■ **What you need to do**: In the records below, find the line that contains "mem := [(0, 0xF0)]" and the line that contains "decode 0b1000111011010010#16 = .ok", then retype exactly those two lines and every line between them.
+ + + + +
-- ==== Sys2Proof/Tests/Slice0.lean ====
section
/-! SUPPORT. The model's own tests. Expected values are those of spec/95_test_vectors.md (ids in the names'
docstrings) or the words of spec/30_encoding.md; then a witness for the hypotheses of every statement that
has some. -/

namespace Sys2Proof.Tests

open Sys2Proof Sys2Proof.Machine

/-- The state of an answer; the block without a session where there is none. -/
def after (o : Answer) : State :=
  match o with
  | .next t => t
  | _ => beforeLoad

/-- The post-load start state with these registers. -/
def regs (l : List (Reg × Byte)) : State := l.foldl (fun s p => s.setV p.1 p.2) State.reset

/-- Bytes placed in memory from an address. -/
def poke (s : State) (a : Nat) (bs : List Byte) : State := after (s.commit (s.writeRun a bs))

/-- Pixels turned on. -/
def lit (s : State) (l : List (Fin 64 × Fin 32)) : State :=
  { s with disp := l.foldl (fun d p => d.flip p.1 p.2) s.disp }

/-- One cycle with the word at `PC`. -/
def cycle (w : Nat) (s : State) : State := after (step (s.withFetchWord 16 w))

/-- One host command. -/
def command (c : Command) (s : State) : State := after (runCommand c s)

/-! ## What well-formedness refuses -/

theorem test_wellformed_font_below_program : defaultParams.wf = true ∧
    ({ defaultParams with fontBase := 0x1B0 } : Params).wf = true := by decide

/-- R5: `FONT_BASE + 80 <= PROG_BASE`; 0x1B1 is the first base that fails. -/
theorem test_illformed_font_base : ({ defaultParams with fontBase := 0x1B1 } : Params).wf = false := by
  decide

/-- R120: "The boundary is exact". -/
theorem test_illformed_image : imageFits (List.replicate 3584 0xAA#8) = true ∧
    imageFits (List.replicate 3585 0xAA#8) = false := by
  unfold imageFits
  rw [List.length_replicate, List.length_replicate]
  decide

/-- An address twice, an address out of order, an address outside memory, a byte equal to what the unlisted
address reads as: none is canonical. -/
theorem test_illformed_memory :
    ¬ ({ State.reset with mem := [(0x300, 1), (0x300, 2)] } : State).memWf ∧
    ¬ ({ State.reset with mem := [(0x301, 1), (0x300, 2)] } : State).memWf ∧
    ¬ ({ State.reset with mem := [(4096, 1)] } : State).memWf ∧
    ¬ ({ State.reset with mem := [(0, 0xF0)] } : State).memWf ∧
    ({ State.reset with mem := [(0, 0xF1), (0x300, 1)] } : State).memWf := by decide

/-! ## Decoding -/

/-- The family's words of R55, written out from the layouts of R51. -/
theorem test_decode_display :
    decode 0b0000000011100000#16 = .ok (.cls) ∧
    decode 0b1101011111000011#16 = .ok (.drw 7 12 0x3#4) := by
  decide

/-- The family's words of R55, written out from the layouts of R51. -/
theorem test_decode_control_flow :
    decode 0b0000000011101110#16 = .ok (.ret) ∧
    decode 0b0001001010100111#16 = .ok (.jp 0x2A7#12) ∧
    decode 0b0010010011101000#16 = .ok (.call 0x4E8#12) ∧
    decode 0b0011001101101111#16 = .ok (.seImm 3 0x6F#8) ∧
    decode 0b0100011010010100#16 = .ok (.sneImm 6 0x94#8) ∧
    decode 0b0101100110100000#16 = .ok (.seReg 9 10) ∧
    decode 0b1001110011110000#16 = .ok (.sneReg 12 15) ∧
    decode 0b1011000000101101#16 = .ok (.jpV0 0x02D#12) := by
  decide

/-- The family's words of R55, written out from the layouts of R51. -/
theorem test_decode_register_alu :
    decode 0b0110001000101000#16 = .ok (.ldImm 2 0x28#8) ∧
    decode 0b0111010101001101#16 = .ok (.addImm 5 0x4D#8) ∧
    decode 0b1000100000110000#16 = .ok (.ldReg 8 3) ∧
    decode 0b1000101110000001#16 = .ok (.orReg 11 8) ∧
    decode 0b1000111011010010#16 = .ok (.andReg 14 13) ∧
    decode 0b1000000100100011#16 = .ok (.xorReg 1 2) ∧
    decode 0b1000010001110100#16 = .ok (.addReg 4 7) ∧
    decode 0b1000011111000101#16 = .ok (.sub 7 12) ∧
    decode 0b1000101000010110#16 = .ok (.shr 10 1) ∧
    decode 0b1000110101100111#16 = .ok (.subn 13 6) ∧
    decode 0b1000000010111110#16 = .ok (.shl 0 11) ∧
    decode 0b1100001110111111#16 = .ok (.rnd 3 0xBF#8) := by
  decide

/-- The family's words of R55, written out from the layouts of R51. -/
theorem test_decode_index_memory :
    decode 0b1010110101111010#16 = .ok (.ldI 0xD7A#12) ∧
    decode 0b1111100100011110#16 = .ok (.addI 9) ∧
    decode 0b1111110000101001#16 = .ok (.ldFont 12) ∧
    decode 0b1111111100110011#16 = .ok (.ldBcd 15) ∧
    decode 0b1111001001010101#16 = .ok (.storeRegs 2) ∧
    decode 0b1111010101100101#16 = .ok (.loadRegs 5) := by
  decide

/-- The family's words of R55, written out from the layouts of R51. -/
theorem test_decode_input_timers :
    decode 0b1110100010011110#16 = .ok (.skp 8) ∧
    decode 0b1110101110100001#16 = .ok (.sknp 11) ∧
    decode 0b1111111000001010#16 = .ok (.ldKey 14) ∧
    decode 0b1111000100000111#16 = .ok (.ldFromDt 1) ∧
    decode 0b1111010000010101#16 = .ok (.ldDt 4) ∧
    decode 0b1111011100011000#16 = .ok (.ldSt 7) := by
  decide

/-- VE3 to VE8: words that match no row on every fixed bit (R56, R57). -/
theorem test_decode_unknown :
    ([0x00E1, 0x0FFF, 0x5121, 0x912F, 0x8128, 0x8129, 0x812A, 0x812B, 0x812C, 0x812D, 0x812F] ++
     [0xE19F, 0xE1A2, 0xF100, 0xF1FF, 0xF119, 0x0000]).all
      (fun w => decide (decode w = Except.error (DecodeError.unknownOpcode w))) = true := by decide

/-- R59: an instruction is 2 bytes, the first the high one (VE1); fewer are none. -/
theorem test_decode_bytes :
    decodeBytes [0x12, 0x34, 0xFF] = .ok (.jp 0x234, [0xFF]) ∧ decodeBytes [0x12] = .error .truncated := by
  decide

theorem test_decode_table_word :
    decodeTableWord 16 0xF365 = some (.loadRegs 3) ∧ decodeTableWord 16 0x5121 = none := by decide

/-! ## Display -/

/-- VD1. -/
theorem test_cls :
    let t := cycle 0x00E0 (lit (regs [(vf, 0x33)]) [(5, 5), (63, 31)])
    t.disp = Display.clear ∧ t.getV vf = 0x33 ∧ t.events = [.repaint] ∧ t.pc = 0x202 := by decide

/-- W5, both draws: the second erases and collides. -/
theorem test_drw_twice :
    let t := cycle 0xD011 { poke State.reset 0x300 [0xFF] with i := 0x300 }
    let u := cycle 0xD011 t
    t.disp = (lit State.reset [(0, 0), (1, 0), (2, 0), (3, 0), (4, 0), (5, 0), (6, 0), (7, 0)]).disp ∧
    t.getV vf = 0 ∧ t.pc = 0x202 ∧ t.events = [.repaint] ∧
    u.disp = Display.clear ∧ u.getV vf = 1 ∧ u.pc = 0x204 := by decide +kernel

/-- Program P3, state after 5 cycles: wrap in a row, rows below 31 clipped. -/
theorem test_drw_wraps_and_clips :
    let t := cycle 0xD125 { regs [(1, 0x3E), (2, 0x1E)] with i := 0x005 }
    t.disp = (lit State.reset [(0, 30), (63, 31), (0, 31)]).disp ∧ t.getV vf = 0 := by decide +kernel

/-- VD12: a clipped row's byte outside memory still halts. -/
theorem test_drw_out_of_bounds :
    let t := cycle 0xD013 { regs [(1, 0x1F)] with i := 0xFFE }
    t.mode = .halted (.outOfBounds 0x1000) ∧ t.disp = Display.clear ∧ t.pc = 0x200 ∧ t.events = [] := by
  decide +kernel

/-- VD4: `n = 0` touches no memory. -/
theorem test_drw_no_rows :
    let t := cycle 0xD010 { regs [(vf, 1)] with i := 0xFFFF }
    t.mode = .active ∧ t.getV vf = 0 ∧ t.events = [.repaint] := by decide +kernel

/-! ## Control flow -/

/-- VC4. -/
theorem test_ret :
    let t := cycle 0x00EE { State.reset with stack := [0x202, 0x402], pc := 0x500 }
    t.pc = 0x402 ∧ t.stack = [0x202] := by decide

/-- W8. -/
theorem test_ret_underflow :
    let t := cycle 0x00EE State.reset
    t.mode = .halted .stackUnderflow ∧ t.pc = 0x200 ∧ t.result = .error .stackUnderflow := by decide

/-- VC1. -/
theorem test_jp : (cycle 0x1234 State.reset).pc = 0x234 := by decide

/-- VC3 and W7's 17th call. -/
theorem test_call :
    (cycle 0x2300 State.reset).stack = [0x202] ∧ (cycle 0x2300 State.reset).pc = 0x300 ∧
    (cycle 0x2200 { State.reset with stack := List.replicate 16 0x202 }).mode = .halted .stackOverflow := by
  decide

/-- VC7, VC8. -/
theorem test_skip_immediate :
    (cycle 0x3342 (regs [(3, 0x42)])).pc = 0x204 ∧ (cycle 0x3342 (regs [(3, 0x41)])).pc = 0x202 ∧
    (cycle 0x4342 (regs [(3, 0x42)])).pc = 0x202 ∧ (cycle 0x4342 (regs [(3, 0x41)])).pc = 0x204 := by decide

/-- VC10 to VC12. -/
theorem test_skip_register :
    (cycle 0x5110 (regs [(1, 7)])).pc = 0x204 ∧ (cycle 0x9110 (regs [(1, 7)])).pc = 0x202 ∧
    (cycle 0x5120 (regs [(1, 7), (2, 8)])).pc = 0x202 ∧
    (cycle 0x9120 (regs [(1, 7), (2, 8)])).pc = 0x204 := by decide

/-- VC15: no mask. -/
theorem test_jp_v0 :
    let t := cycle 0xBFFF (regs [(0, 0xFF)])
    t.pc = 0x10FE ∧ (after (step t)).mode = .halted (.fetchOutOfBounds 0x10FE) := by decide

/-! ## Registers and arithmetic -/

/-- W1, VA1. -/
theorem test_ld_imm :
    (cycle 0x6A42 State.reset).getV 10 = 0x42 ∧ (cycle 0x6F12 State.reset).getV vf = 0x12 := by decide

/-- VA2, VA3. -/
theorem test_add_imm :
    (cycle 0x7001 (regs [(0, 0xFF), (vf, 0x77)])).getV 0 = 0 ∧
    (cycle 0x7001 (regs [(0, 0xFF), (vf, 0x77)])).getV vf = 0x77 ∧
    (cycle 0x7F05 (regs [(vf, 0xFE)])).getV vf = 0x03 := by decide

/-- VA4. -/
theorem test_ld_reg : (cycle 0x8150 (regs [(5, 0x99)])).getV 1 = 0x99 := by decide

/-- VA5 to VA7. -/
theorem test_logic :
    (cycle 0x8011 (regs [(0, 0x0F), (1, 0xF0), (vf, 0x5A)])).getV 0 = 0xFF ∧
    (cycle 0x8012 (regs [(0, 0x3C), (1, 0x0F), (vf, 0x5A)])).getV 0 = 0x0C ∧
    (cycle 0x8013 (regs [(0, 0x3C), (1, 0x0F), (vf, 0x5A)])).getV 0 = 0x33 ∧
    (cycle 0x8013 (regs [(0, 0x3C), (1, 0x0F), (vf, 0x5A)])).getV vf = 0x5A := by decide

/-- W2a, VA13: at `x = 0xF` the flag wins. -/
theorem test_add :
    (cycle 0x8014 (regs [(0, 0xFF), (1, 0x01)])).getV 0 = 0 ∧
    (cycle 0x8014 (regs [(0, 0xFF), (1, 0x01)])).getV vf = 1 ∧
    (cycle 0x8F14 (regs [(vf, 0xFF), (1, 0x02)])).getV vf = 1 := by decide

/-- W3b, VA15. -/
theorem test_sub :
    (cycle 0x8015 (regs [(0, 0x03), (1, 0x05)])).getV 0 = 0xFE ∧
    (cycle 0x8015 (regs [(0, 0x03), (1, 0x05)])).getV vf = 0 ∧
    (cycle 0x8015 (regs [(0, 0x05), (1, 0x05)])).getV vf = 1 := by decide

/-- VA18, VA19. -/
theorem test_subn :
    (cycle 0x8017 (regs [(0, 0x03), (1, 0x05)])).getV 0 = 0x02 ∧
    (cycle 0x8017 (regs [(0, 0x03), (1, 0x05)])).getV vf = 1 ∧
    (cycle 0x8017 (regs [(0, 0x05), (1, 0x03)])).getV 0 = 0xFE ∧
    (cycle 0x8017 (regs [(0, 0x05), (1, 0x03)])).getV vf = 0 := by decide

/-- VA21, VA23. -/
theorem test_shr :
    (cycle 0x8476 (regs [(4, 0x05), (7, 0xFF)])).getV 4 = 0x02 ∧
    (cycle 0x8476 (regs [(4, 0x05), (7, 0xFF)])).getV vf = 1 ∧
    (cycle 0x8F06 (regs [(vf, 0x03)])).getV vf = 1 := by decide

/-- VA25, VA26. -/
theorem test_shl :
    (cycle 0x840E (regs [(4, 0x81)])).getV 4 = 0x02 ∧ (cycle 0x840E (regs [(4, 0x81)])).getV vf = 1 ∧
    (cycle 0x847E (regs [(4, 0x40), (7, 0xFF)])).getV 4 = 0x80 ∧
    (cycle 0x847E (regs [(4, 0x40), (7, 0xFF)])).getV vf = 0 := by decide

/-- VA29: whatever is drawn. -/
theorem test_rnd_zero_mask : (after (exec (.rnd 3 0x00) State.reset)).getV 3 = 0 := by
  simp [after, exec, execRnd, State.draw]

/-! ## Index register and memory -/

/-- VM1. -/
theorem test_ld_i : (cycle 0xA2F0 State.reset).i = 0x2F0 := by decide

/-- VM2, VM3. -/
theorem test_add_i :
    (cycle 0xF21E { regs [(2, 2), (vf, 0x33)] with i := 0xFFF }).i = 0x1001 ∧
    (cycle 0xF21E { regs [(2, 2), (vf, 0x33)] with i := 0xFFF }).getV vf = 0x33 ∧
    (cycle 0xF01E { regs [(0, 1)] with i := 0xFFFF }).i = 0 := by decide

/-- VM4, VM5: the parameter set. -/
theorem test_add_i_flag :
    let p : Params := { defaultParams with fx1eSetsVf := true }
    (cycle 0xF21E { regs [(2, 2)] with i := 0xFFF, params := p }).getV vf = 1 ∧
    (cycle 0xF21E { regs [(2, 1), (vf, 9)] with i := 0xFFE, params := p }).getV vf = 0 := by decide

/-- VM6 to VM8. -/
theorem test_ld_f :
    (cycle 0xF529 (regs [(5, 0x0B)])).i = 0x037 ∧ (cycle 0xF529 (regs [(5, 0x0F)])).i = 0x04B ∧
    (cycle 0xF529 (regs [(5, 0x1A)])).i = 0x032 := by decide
+ + + + +
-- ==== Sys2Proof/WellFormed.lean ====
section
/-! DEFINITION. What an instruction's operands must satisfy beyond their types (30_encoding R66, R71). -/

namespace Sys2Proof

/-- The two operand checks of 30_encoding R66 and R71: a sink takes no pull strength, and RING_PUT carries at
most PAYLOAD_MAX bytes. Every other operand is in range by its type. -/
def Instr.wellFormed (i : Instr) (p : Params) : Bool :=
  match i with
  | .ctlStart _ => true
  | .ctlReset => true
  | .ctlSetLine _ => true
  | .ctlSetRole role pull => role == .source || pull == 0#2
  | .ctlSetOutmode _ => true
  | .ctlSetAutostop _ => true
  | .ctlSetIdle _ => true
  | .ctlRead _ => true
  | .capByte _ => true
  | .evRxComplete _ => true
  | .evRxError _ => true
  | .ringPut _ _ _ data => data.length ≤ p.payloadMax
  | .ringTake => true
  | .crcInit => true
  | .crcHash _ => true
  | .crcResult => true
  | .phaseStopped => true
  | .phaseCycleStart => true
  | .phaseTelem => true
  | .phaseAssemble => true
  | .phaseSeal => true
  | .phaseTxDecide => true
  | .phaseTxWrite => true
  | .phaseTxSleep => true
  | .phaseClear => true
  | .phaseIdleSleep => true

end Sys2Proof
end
+ + + + +
■ **Answer section**:
    ¬ ({ State.reset with mem := [(0, 0xF0)] } : State).memWf ∧
    ({ State.reset with mem := [(0, 0xF1), (0x300, 1)] } : State).memWf := by decide

/-! ## Decoding -/

/-- The family's words of R55, written out from the layouts of R51. -/
theorem test_decode_display :
    decode 0b0000000011100000#16 = .ok (.cls) ∧
    decode 0b1101011111000011#16 = .ok (.drw 7 12 0x3#4) := by
  decide

/-- The family's words of R55, written out from the layouts of R51. -/
theorem test_decode_control_flow :
    decode 0b0000000011101110#16 = .ok (.ret) ∧
    decode 0b0001001010100111#16 = .ok (.jp 0x2A7#12) ∧
    decode 0b0010010011101000#16 = .ok (.call 0x4E8#12) ∧
    decode 0b0011001101101111#16 = .ok (.seImm 3 0x6F#8) ∧
    decode 0b0100011010010100#16 = .ok (.sneImm 6 0x94#8) ∧
    decode 0b0101100110100000#16 = .ok (.seReg 9 10) ∧
    decode 0b1001110011110000#16 = .ok (.sneReg 12 15) ∧
    decode 0b1011000000101101#16 = .ok (.jpV0 0x02D#12) := by
  decide

/-- The family's words of R55, written out from the layouts of R51. -/
theorem test_decode_register_alu :
    decode 0b0110001000101000#16 = .ok (.ldImm 2 0x28#8) ∧
    decode 0b0111010101001101#16 = .ok (.addImm 5 0x4D#8) ∧
    decode 0b1000100000110000#16 = .ok (.ldReg 8 3) ∧
    decode 0b1000101110000001#16 = .ok (.orReg 11 8) ∧
    decode 0b1000111011010010#16 = .ok (.andReg 14 13) ∧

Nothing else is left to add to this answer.